:: Records supplied ::

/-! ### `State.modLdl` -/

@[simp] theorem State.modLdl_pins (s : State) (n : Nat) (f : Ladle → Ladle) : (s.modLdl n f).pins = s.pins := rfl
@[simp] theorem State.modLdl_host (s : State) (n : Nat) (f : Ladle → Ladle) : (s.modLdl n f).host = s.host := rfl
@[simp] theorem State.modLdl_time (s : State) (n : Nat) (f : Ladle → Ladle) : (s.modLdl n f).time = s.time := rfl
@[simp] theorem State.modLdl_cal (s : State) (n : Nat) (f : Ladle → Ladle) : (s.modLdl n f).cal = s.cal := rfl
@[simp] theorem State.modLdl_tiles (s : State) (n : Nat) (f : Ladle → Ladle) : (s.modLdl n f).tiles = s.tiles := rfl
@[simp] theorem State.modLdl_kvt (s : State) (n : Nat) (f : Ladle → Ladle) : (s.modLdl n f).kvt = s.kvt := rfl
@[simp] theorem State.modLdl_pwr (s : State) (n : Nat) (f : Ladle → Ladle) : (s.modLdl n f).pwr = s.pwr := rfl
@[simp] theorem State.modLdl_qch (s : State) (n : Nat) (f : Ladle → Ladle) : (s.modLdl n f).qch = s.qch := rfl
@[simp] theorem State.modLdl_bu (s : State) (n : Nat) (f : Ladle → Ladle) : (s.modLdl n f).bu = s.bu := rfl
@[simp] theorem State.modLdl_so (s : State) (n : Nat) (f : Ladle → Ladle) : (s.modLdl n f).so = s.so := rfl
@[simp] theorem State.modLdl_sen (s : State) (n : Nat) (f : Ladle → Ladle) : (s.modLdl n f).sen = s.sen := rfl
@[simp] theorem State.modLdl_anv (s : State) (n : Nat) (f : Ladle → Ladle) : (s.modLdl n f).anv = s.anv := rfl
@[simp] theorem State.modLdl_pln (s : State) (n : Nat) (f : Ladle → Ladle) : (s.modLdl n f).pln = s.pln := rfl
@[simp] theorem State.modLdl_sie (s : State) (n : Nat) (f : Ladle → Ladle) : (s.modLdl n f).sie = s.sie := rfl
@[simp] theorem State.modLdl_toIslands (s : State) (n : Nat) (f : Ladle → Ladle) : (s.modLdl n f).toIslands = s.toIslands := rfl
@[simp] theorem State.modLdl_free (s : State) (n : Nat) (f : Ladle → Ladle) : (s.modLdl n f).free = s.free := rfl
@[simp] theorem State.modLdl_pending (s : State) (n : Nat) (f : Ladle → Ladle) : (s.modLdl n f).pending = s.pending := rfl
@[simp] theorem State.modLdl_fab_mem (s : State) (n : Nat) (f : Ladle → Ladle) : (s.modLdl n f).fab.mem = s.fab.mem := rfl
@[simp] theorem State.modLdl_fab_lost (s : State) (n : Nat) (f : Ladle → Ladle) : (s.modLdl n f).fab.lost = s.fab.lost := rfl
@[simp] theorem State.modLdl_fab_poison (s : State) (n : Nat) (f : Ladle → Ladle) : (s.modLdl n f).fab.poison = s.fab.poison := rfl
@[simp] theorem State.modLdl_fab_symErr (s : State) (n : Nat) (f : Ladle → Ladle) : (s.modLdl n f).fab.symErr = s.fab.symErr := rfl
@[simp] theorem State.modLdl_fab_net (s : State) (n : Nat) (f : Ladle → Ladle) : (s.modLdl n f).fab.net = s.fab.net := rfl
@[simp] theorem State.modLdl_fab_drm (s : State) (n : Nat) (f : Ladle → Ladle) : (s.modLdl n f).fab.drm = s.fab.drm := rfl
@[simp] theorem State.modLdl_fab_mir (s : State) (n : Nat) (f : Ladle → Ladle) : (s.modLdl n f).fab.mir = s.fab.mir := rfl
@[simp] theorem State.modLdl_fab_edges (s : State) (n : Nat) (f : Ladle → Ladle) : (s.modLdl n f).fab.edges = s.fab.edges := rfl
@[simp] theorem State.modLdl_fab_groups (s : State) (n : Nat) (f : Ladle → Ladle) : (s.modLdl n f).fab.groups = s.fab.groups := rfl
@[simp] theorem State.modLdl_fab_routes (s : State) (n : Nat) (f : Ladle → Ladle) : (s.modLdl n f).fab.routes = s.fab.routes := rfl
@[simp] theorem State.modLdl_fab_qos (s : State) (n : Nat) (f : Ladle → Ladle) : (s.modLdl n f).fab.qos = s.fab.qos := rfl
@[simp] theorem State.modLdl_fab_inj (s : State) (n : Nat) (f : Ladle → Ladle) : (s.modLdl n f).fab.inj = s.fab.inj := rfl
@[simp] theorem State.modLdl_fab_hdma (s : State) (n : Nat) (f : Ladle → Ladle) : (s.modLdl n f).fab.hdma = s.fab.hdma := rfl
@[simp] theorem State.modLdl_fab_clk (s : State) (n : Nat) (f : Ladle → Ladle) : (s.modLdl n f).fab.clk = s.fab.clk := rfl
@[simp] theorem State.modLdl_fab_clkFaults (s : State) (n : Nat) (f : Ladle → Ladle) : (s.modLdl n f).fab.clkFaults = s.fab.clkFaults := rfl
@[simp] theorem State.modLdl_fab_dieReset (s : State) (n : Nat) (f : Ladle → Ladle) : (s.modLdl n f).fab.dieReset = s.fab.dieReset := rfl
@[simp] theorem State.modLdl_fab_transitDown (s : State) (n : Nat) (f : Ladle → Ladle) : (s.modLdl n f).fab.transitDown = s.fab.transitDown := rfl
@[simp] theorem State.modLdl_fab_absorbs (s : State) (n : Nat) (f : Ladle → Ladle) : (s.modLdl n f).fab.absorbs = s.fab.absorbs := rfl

:::

=== Task prompt ===
Keeping every character as it is, restate the lines above that run from the line with "s.fab.drm := rfl" through the line with "s.fab.inj := rfl", both included, and nothing else.

=== Exercise solution ===
@[simp] theorem State.modLdl_fab_drm (s : State) (n : Nat) (f : Ladle → Ladle) : (s.modLdl n f).fab.drm = s.fab.drm := rfl
@[simp] theorem State.modLdl_fab_mir (s : State) (n : Nat) (f : Ladle → Ladle) : (s.modLdl n f).fab.mir = s.fab.mir := rfl
@[simp] theorem State.modLdl_fab_edges (s : State) (n : Nat) (f : Ladle → Ladle) : (s.modLdl n f).fab.edges = s.fab.edges := rfl
@[simp] theorem State.modLdl_fab_groups (s : State) (n : Nat) (f : Ladle → Ladle) : (s.modLdl n f).fab.groups = s.fab.groups := rfl
@[simp] theorem State.modLdl_fab_routes (s : State) (n : Nat) (f : Ladle → Ladle) : (s.modLdl n f).fab.routes = s.fab.routes := rfl
@[simp] theorem State.modLdl_fab_qos (s : State) (n : Nat) (f : Ladle → Ladle) : (s.modLdl n f).fab.qos = s.fab.qos := rfl
@[simp] theorem State.modLdl_fab_inj (s : State) (n : Nat) (f : Ladle → Ladle) : (s.modLdl n f).fab.inj = s.fab.inj := rfl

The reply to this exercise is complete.